## [Your assignment]
Using the entries that follow, write out the line containing "i (not_exists.1 hknown)", the line containing "intro hno r hr", and every line between them, exactly and nothing else.

Data provided Start Marker

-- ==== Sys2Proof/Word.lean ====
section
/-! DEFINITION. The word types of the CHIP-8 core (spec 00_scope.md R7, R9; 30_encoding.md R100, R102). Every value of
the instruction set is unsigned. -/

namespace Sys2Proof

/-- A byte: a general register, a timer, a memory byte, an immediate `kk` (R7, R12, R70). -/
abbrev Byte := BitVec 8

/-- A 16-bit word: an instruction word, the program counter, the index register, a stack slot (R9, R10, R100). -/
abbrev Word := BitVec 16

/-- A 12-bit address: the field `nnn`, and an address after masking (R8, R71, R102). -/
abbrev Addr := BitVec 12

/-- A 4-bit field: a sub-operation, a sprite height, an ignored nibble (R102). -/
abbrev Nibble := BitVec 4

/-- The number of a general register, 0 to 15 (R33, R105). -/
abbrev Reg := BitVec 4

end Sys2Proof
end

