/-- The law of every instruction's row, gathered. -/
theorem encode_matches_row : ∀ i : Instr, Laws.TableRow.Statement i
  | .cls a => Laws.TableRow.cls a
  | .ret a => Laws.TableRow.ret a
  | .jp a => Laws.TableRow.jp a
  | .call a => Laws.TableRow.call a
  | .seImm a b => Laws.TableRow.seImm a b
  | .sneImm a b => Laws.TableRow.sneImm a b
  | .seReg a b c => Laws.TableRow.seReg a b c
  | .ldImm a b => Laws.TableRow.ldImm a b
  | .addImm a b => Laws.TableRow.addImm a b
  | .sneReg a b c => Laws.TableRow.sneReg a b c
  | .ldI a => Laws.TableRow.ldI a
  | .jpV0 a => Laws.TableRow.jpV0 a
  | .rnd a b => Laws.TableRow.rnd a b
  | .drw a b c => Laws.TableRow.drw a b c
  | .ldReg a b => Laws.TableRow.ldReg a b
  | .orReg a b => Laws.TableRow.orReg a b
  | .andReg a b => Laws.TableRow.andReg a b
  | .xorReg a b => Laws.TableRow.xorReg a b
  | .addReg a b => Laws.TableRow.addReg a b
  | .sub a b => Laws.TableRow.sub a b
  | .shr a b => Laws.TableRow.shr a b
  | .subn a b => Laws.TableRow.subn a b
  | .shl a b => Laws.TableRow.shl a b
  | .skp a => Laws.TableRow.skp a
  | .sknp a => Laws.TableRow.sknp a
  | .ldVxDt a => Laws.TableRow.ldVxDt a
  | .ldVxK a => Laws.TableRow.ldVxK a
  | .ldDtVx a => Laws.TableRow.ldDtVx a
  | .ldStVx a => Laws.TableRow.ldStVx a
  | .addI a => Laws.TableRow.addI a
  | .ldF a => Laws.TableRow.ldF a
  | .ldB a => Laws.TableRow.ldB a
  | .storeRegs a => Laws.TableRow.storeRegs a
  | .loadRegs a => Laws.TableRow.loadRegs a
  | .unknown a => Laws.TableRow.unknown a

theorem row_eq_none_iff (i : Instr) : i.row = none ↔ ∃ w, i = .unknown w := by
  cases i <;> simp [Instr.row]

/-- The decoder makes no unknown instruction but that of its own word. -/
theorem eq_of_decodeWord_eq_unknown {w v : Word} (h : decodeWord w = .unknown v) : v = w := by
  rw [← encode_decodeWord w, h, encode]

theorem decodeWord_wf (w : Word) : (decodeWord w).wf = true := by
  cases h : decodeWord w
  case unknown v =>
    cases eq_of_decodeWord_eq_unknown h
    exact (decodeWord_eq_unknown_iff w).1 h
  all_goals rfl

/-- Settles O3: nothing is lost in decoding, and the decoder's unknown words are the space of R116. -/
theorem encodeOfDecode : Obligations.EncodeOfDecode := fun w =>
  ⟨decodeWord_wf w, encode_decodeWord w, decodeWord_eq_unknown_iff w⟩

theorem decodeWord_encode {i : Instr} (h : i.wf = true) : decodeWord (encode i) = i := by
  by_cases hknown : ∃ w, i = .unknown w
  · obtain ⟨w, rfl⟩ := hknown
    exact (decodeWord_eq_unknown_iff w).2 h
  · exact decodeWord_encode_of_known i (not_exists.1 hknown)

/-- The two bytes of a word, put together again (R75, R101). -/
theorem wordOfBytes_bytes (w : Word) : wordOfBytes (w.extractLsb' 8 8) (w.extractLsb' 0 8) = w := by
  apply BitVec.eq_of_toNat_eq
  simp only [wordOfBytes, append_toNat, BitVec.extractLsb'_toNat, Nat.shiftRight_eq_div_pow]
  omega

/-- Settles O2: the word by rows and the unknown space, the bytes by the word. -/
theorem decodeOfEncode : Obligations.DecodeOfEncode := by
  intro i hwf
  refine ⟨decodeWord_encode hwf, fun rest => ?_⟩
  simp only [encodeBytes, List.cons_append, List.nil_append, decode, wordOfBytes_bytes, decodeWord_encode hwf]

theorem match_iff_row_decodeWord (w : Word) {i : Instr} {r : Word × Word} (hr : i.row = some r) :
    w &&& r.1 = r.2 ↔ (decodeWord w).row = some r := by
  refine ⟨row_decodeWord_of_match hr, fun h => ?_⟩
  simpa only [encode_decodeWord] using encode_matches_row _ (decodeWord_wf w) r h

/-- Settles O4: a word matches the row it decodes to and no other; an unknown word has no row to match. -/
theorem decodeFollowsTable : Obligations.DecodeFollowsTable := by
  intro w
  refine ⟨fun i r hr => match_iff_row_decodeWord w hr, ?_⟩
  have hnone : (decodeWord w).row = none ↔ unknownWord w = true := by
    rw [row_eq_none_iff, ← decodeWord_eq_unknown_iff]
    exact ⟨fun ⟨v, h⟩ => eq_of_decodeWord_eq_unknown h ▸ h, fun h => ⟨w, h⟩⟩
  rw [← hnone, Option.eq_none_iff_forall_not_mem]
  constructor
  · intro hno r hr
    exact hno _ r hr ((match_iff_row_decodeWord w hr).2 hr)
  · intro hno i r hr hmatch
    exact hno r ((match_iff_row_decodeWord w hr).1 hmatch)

Data provided End Marker

## [Response to this task]
  · exact decodeWord_encode_of_known i (not_exists.1 hknown)

/-- The two bytes of a word, put together again (R75, R101). -/
theorem wordOfBytes_bytes (w : Word) : wordOfBytes (w.extractLsb' 8 8) (w.extractLsb' 0 8) = w := by
  apply BitVec.eq_of_toNat_eq
  simp only [wordOfBytes, append_toNat, BitVec.extractLsb'_toNat, Nat.shiftRight_eq_div_pow]
  omega

/-- Settles O2: the word by rows and the unknown space, the bytes by the word. -/
theorem decodeOfEncode : Obligations.DecodeOfEncode := by
  intro i hwf
  refine ⟨decodeWord_encode hwf, fun rest => ?_⟩
  simp only [encodeBytes, List.cons_append, List.nil_append, decode, wordOfBytes_bytes, decodeWord_encode hwf]

theorem match_iff_row_decodeWord (w : Word) {i : Instr} {r : Word × Word} (hr : i.row = some r) :
    w &&& r.1 = r.2 ↔ (decodeWord w).row = some r := by
  refine ⟨row_decodeWord_of_match hr, fun h => ?_⟩
  simpa only [encode_decodeWord] using encode_matches_row _ (decodeWord_wf w) r h

/-- Settles O4: a word matches the row it decodes to and no other; an unknown word has no row to match. -/
theorem decodeFollowsTable : Obligations.DecodeFollowsTable := by
  intro w
  refine ⟨fun i r hr => match_iff_row_decodeWord w hr, ?_⟩
  have hnone : (decodeWord w).row = none ↔ unknownWord w = true := by
    rw [row_eq_none_iff, ← decodeWord_eq_unknown_iff]
    exact ⟨fun ⟨v, h⟩ => eq_of_decodeWord_eq_unknown h ▸ h, fun h => ⟨w, h⟩⟩
  rw [← hnone, Option.eq_none_iff_forall_not_mem]
  constructor
  · intro hno r hr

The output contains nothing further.